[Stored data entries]

☆ ☆ ☆

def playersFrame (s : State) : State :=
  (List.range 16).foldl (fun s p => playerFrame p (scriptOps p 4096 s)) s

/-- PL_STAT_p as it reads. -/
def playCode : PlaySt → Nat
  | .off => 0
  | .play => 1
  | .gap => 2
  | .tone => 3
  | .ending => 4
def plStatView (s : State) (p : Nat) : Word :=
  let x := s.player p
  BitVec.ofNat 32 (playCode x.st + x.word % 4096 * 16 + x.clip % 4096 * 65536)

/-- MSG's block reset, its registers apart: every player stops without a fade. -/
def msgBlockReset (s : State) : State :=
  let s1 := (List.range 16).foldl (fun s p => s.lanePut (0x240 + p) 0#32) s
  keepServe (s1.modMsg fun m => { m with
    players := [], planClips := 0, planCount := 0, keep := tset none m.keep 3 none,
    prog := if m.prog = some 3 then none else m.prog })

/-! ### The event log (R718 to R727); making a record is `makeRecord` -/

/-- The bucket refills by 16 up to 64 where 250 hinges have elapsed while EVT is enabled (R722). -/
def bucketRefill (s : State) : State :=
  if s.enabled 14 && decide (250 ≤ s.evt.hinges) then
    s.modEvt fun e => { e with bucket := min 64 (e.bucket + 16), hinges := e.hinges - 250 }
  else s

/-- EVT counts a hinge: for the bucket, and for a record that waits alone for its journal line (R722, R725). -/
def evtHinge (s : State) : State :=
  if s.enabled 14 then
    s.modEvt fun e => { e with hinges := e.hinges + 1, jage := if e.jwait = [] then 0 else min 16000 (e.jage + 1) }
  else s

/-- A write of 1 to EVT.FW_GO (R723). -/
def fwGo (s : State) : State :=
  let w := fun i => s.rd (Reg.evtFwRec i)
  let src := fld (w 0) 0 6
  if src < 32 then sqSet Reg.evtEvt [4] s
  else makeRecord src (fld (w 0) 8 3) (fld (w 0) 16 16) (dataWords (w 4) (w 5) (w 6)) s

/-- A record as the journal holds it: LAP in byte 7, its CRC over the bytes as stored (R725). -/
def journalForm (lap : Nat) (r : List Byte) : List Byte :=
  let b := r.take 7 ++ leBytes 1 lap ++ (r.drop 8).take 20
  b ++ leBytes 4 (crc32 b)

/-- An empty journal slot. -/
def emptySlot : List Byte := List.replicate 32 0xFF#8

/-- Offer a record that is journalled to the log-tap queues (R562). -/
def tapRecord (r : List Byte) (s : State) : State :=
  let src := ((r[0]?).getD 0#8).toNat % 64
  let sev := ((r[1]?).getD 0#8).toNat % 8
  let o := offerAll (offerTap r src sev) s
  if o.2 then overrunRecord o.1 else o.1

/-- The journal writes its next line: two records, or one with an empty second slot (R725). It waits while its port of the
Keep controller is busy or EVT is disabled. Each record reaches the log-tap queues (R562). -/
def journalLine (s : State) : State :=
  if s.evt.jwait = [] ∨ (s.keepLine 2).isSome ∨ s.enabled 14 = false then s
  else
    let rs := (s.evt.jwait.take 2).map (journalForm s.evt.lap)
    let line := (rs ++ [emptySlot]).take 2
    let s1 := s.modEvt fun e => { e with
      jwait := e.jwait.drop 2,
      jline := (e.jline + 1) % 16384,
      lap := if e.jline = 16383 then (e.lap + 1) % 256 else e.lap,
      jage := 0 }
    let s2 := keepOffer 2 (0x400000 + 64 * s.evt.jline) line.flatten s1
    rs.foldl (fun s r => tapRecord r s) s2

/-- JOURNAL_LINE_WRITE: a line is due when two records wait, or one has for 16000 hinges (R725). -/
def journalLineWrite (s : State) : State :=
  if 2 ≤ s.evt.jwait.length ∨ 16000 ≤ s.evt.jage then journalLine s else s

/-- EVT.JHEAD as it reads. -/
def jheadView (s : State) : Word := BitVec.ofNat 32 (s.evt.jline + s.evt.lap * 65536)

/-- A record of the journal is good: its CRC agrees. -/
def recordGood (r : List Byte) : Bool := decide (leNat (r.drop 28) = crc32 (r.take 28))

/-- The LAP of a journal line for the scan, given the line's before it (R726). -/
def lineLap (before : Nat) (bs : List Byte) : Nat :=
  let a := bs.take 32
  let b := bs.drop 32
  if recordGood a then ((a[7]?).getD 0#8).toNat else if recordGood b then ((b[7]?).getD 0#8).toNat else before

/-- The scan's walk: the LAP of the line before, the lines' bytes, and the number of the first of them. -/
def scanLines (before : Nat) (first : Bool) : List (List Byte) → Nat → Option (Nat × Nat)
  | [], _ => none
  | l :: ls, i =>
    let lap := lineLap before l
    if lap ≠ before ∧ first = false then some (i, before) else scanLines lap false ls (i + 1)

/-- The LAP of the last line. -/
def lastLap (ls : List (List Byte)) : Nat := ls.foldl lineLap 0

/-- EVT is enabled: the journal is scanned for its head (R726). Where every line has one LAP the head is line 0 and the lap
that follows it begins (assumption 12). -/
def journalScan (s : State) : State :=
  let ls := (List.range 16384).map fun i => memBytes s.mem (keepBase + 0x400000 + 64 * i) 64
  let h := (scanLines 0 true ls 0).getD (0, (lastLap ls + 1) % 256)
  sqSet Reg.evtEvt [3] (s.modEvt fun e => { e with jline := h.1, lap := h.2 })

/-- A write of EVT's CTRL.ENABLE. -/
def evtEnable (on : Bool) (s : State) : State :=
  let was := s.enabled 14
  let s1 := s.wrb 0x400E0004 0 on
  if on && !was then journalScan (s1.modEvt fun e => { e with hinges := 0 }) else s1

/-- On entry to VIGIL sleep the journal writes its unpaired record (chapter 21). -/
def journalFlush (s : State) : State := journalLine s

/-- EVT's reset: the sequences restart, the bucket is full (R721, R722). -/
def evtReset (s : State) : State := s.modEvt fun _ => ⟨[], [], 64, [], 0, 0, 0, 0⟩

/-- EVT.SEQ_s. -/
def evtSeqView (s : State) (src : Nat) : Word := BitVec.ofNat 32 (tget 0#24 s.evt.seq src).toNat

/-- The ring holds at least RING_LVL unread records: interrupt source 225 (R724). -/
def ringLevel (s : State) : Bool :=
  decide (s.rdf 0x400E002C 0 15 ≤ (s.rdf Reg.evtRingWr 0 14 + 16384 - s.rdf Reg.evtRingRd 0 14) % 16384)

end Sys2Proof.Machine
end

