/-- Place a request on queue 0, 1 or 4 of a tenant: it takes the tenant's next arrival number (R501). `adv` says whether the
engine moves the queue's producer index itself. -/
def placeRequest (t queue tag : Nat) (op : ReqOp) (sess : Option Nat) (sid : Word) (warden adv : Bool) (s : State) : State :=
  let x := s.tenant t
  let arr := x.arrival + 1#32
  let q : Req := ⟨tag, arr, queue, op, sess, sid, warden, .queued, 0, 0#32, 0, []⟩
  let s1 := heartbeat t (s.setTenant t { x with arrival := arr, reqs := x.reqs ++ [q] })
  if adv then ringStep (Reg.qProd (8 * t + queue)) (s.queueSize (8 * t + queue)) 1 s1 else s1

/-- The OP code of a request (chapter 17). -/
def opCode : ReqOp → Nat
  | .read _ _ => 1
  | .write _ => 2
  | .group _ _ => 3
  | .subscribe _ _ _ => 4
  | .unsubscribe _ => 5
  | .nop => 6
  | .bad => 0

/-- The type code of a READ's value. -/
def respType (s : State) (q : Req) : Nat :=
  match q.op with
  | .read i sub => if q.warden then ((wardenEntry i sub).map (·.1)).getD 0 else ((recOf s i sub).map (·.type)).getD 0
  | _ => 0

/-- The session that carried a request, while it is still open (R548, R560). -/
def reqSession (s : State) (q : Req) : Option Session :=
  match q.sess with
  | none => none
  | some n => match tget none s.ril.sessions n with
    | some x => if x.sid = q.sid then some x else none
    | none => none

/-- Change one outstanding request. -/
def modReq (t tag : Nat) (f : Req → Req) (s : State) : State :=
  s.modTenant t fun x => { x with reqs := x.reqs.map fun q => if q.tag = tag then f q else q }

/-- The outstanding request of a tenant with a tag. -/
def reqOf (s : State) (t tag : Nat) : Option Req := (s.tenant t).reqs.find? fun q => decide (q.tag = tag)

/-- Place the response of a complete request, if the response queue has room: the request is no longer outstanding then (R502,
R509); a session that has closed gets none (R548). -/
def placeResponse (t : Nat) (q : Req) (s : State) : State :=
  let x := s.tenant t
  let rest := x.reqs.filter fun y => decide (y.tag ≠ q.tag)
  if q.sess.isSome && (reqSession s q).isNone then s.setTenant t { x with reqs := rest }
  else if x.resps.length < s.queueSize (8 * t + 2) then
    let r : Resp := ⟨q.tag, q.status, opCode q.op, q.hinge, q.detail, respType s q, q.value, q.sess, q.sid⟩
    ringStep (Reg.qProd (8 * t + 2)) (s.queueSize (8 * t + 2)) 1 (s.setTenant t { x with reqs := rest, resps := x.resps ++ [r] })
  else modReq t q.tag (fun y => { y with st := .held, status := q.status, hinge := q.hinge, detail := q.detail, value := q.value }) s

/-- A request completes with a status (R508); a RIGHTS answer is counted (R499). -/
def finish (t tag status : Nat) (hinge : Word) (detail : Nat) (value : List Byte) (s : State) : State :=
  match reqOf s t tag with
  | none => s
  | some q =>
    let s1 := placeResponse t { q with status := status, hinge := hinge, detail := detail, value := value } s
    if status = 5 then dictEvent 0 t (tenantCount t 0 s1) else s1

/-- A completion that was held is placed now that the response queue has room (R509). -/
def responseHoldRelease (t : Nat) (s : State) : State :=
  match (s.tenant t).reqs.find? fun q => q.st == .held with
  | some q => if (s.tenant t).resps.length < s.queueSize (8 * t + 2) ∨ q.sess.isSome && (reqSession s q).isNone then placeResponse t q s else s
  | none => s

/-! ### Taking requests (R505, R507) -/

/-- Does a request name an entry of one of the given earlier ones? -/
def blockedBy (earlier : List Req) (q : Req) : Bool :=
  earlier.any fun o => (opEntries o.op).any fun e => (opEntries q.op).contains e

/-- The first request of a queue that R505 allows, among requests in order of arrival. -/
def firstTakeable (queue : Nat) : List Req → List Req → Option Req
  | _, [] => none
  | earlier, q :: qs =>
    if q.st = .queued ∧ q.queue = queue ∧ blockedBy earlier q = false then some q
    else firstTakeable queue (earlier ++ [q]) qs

☆ ☆ ☆

** Required action **
Please give back, exactly as it stands above, the stretch from the line with "def msgBlockReset (s" through the line with "e.jwait = []", and no line outside it.

** Exercise output **
def msgBlockReset (s : State) : State :=
  let s1 := (List.range 16).foldl (fun s p => s.lanePut (0x240 + p) 0#32) s
  keepServe (s1.modMsg fun m => { m with
    players := [], planClips := 0, planCount := 0, keep := tset none m.keep 3 none,
    prog := if m.prog = some 3 then none else m.prog })

/-! ### The event log (R718 to R727); making a record is `makeRecord` -/

/-- The bucket refills by 16 up to 64 where 250 hinges have elapsed while EVT is enabled (R722). -/
def bucketRefill (s : State) : State :=
  if s.enabled 14 && decide (250 ≤ s.evt.hinges) then
    s.modEvt fun e => { e with bucket := min 64 (e.bucket + 16), hinges := e.hinges - 250 }
  else s

/-- EVT counts a hinge: for the bucket, and for a record that waits alone for its journal line (R722, R725). -/
def evtHinge (s : State) : State :=
  if s.enabled 14 then
    s.modEvt fun e => { e with hinges := e.hinges + 1, jage := if e.jwait = [] then 0 else min 16000 (e.jage + 1) }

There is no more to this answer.